Il y a deux manières de devenir célèbre : par agrégation de succès annuels, et par coup de tonnerre. Certes le dernier moyen est le plus original. Que l’auteur songe aux clameurs qui accueillirent le Dante et Virgile, et qu’il persévère dans sa propre voie ; bien des railleries malheureuses tomberont encore sur cette œuvre, mais elle restera dans la mémoire de quiconque a de l’œil et du sentiment ; puisse son succès aller toujours croissant, car il doit y avoir succès.
Après les tableaux merveilleux de M. Delacroix, celui-ci est véritablement le morceau capital de l’Exposition ; disons mieux, il est, dans un certain sens toutefois, le tableau unique du Salon de 1845 ; car M. Delacroix est depuis longtemps un génie illustre, une gloire acceptée et accordée ; il a donné cette année quatre tableaux ; M. William Haussoullier hier était inconnu, et il n’en a envoyé qu’un.
Nous ne pouvons nous refuser le plaisir d’en donner d’abord une description, tant cela nous paraît gai et délicieux à faire. – C’est la Fontaine de Jouvence ; sur le premier plan trois groupes ; à gauche, deux jeunes gens, ou plutôt deux rajeunis, les yeux dans les yeux, causent de fort près, et ont l’air de faire l’amour allemand[1]. Au milieu, une femme vue de dos, à moitié nue, bien blanche, avec des cheveux bruns crespelés[2], jase aussi en souriant avec son partenaire; elle a l’air plus sensuel, et tient encore un miroir où elle vient de se regarder enfin, dans le coin à droite, un homme vigoureux et élégant une tête ravissante, le front un peu bas, les lèvres un peu fortes pose en souriant son verre sur le gazon pendant que sa compagne verse quelque élixir merveilleux dans le verre d’un long et mince jeune homme debout devant elle.

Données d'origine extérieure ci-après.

-- ==== Sys2Proof/Tests/Slice0.lean ====
section
/-! SUPPORT. The author's own tests: the smoke test of WellFormed, written-out words, single steps taken
from the worked examples of the spec, and for every statement with hypotheses a state and operands that
meet them all. -/

namespace Sys2Proof.Tests

open Sys2Proof Sys2Proof.Machine

/- One theorem after the other: elaborated side by side, the package as one text takes more threads than
the memory limit of the check has room for. -/
set_option Elab.async false

/-! ### States to test on -/

/-- The reset state with the bytes `bs` ingested and every view caught up; `cseq` is the count after each
of them. -/
def filled (bs : List Byte) (cseq : List Nat) : State :=
  let s := State.reset
  { s with
    w :=
      { ring := (List.range bs.length).zip bs
        wptr := bs.length
        lastByte := bs.getLastD 0xC0#8
        closed := cseq.getLastD 0 }
    views := { s.views with wptrR := bs.length, closedR := cseq.getLastD 0 }
    ghost := { s.ghost with
      pushes := bs.length, iw := bs.length, ic := bs.length, cseq := cseq, pushTrace := bs } }

/-- One SLIP packet, `[0xC0, 0x41, 0xC0]`, in the queue. -/
def onePacket : State := filled [0xC0#8, 0x41#8, 0xC0#8] [0, 0, 0, 1]

/-- A queue with every cell used. -/
def fullQueue : State := filled (List.replicate 16 0x41#8) (List.replicate 17 0)

/-- The same state with other entries on the schedule. -/
def scheduled (es : List Event) (s : State) : State := { s with env := { s.env with script := es } }

/-- A decode call running in state `st`, with a byte at the head of the queue. -/
def decoding (st : RxState) (m : Mode) (rcv : Nat) (ty : Option Byte) (head : Byte) : State :=
  let s := filled [head] [0, 1]
  { s with rx := { s.rx with
      state := st, mode := m, cap := 4, rcv := rcv, first := m == .slipmux && ty.isNone,
      typeValid := ty.isSome, typeReg := ty.getD 0#8 } }

/-- A decode call running on a queue that looks empty, with `count` packets counted. -/
def drained (st : RxState) (m : Mode) (count : Nat) : State :=
  let s := State.reset
  { s with
    views := { s.views with closedR := count }
    rx := { s.rx with state := st, mode := m, cap := 4, rcv := 1 } }

/-- An encode call running in state `st`, at the first byte of the payload `[p]`. -/
def encoding (st : TxState) (m : Mode) (ty p : Byte) : State :=
  let s := State.reset
  { s with
    tx := { s.tx with
      state := st, mode := m, type := ty, chk := m == .slipmux && ty == 0xA9#8, len := 1 }
    env := { s.env with
      txCmd := [{ type := ty, len := 1, payload := [p] }, { type := 0#8, len := 0, payload := [] }] } }

/-- Slot 1 has a SLIPMUX request waiting in both directions. -/
def requesting : State :=
  let s := State.reset
  { s with locks := { s.locks with txReq := [false, true], rxReq := [false, true] } }

/-- Slot 1 waits, in both directions, for a lock that is held, and has waited `n` ticks. -/
def waiting (n : Nat) : State :=
  let s := requesting
  { s with locks := { s.locks with txLock := true, rxLock := true, txWait := [0, n], rxWait := [0, 0] } }

/-- Every slot has a SLIPMUX request waiting in both directions. -/
def contended : State :=
  let s := State.reset
  { s with locks := { s.locks with txReq := [true, true], rxReq := [true, true] } }

/-- The state of LK9 (spec/95_test_vectors.md): slot 0 has waited out its time behind a SLIPMUX decode of
slot 1 that is about to end. -/
def lastTick : State :=
  let s := drained .drain .slipmux 0
  { s with
    rx := { s.rx with owner := 1 }
    locks := { s.locks with rxLock := true, rxReq := [true, false], rxWait := [1, 0] } }

/-- The same behind a SLIPMUX encode. -/
def txLastTick : State :=
  let s := encoding .trail .slipmux 0x0A#8 0x41#8
  { s with
    tx := { s.tx with owner := 1 }
    locks := { s.locks with txLock := true, txReq := [true, false], txWait := [1, 0] } }

/-- The host domain has recorded a fault. -/
def hostFaulted : State :=
  { State.reset with faults := { wfault := false, hfault := .countNotZeroOnEmpty } }

/-- The host domain has learned of a write-domain fault. -/
def hostInformed : State :=
  { State.reset with
    faults := { wfault := true, hfault := .none }
    views := { Views.reset with wfaultH := true } }

/-- The write domain has learned of a host-domain fault. -/
def writeInformed : State :=
  { hostFaulted with views := { Views.reset with hfaultW := true } }

/-- What an outcome's next state holds. -/
def nextHas (o : Host.Outcome State Fault Refusal) (p : State → Bool) : Bool :=
  match o with
  | .next t => p t
  | .fault _ => false
  | .refused _ => false

/-! ### WellFormed refuses an ill-formed term of each kind -/

theorem smoke_slot : (Instr.slipDec 2 8).wf Config.sample = false := by decide
theorem smoke_capacity : (Instr.slipDec 0 256).wf Config.sample = false := by decide
theorem smoke_smxDec_capacity :
    (Instr.smxDec 0 256 ⟨false, 0#8, false⟩).wf Config.sample = false := by decide
theorem smoke_length : (Instr.slipEnc 0 256 []).wf Config.sample = false := by decide
theorem smoke_smxEnc_length : (Instr.smxEnc 0 0x0A#8 256 []).wf Config.sample = false := by decide
theorem smoke_grant_slot : (Instr.lockGrant .tx 2).wf Config.sample = false := by decide
theorem smoke_timeout_slot : (Instr.lockTimeout .rx 2).wf Config.sample = false := by decide
theorem smoke_ingestOther : (Instr.ingestOther 0xC0#8).wf Config.sample = false := by decide
theorem smoke_drainOther_terminator :
    (Instr.drainOther 0xC0#8).wf Config.sample = false := by decide
theorem smoke_drainOther_escape : (Instr.drainOther 0xDB#8).wf Config.sample = false := by decide
theorem smoke_escOther : (Instr.escOther 0xDC#8).wf Config.sample = false := by decide
theorem smoke_escOther_escape : (Instr.escOther 0xDD#8).wf Config.sample = false := by decide
theorem smoke_stuffOther : (Instr.stuffOther 0xC0#8).wf Config.sample = false := by decide
theorem smoke_typeChecksum : (Instr.typeChecksum .tx 0x0A#8).wf Config.sample = false := by decide
theorem smoke_typePlain : (Instr.typePlain .rx 0xA9#8).wf Config.sample = false := by decide
theorem smoke_params : ({ Config.sample with cw := 4 } : Params).wf = false := by decide
theorem smoke_params_chkType :
    ({ Config.sample with chkType := 0xC0#8 } : Params).wf = false := by decide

Derrière eux, sur le second plan, un autre groupe étendu tout de son long sur l’herbe : ils s’embrassent. Sur le milieu du second, une femme nue et debout, tord ses cheveux d’où dégouttent les derniers pleurs de l’eau salutaire et fécondante ; une autre, nue et à moitié couchée, semble comme une chrysalide, encore enveloppée dans la dernière vapeur de sa métamorphose. — Ces deux femmes, d’une forme délicate, sont vaporeusement, outrageusement blanches ; elles commencent pour ainsi dire à reparaître. Celle qui est debout a l’avantage de séparer et de diviser symétriquement le tableau. Cette statue, presque vivante, est d’un excellent effet, et sert, par son contraste, les tons violents du premier plan, qui en acquièrent encore plus de vigueur. La fontaine, que quelques critiques trouveront sans doute un peu Séraphin, cette fontaine fabuleuse nous plaît ; elle se partage en deux nappes, et se découpe, se fend en franges vacillantes et minces comme l’air. Dans un sentier tortueux qui conduit l’œil jusqu’au fond du tableau, arrivent, courbés et barbus, d’heureux sexagénaires. -Le fond de droite est occupé par des bosquets où se font des ballets et des réjouissances.

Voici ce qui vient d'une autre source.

-- ==== Sys2Proof/Word.lean ====
section
/-! DEFINITION. The word types of the machine: the byte of memory, the instruction word and its fields
(spec/30_encoding.md R72), and the key of a key event (spec/60_exceptions.md R249). The sizes and widths of the state itself
are parameters of Config. All values are unsigned (R8). -/

namespace Sys2Proof

/-- One byte: a memory cell, a general register, an immediate `kk` (R20, R50, R72). -/
abbrev Byte := BitVec 8

/-- Sixteen bits: an instruction word, a return-stack slot (R29, R70). -/
abbrev Word := BitVec 16

/-- A 12-bit address literal `nnn` (R72, R73). -/
abbrev Addr12 := BitVec 12

/-- A general register's index 0..15 (R20, R73). -/
abbrev RegIdx := Fin 16

/-- A key's logical value 0..15 (R35, R249). -/
abbrev KeyIdx := Fin 16

/-- A sprite's row count 0..15, the field `n` of DXYN (R73). -/
abbrev Count := Fin 16

/-- The index of VF, the flag register (R21). -/
abbrev VF : RegIdx := 15

end Sys2Proof
end

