-- ==== Sys2Proof/Tests/Slice0.lean ====
section
/-! SUPPORT. Tests. Expected results come from spec/95_test_vectors.md (the table is named in each section) or, where a line says
so, from a rule read by hand. The last section shows, for every statement with hypotheses, a state and operands that meet
them, clause by clause at the ends of their ranges. -/

namespace Sys2Proof.Tests

open Sys2Proof Sys2Proof.Machine

/-! ### Small helpers -/

/-- The state after an instruction, where there is one. -/
def after (i : Instr) (s : State) : Option State :=
  match exec i s with
  | .next t => some t
  | .fault _ => none
  | .refused _ => none

/-- The value of one register after an instruction, and VF beside it. -/
def resultAndFlag (i : Instr) (x : RegIdx) (s : State) : Option (Byte × Byte) := (after i s).map fun t => (t.reg x, t.reg VF)

/-- The PC after an instruction. -/
def pcAfter (i : Instr) (s : State) : Option Word := (after i s).map State.pc

/-- V0 and V1 at the given values, all else as at construction. -/
def regs (a b : Byte) : State := (State.reset.setReg 0 a).setReg 1 b

/-- Register x at the given value, all else as at construction. -/
def withReg (x : RegIdx) (a : Byte) : State := State.reset.setReg x a

/-- I at the given value and V0, V1 beside it. -/
def withI (i : Word) (a b : Byte) : State := (regs a b).setI i

/-- Memory bytes stored one by one from an address on. -/
def poke (a : Nat) (bs : List Byte) (s : State) : State :=
  match bs with
  | [] => s
  | b :: rest => poke (a + 1) rest (s.setMem (Memory.write s.mem a b))

/-- The bytes at the `n` addresses from `a` on. -/
def peek (a n : Nat) (s : State) : List Byte := (List.range n).map fun k => Memory.read s.mem (a + k)

/-- SP and the lowest slots as given, all else as at construction. -/
def withStack (vs : List Word) : State := vs.foldl State.pushSlot State.reset

/-- A stack of sixteen entries. -/
def fullStack : State := withStack (List.replicate 16 0x206)

/-- A state whose next fetch reads the word. -/
def placed (word : Nat) : State := State.reset.withFetchWord 16 word

/-- Does a step from the state give a next state? -/
def steps (s : State) : Bool :=
  match step s with
  | .next _ => true
  | .fault _ => false
  | .refused _ => false

/-- The state after a step, where there is one. -/
def afterStep (s : State) : Option State :=
  match step s with
  | .next t => some t
  | .fault _ => none
  | .refused _ => none

/-- Waiting for a key that goes to V3. -/
def waitingState : State := State.reset.enterWait 3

Le sentiment de ce tableau est exquis ; dans cette composition l’on aime et l’on boit, -aspect voluptueux – mais l’on boit et l’on aime d’une manière très sérieuse, presque mélancolique. Ce ne sont pas des jeunesses fougueuses et remuantes, mais de secondes jeunesses qui connaissent le prix de la vie et qui en jouissent avec tranquillité.
Cette peinture a, selon nous, une qualité très importante, dans un musée surtout – elle est très voyante. – Il n’y a pas moyen de ne pas la voir. La couleur est d’une crudité terrible, impitoyable, téméraire même, si l’auteur était un homme moins fort ; mais… elle est distinguée, mérite si couru par MM. de l’école d’Ingres. Il y a des alliances de tons heureuses ; il se peut que l’auteur devienne plus tard un franc coloriste. – Autre qualité énorme et qui fait les hommes, les vrais hommes, cette peinture a la foi – elle a la foi de sa beauté, c’est de la peinture absolue, convaincue, qui crie : je veux, je veux être belle, et belle comme je l’entends, et sais que je ne manquerai pas de gens à qui plaire.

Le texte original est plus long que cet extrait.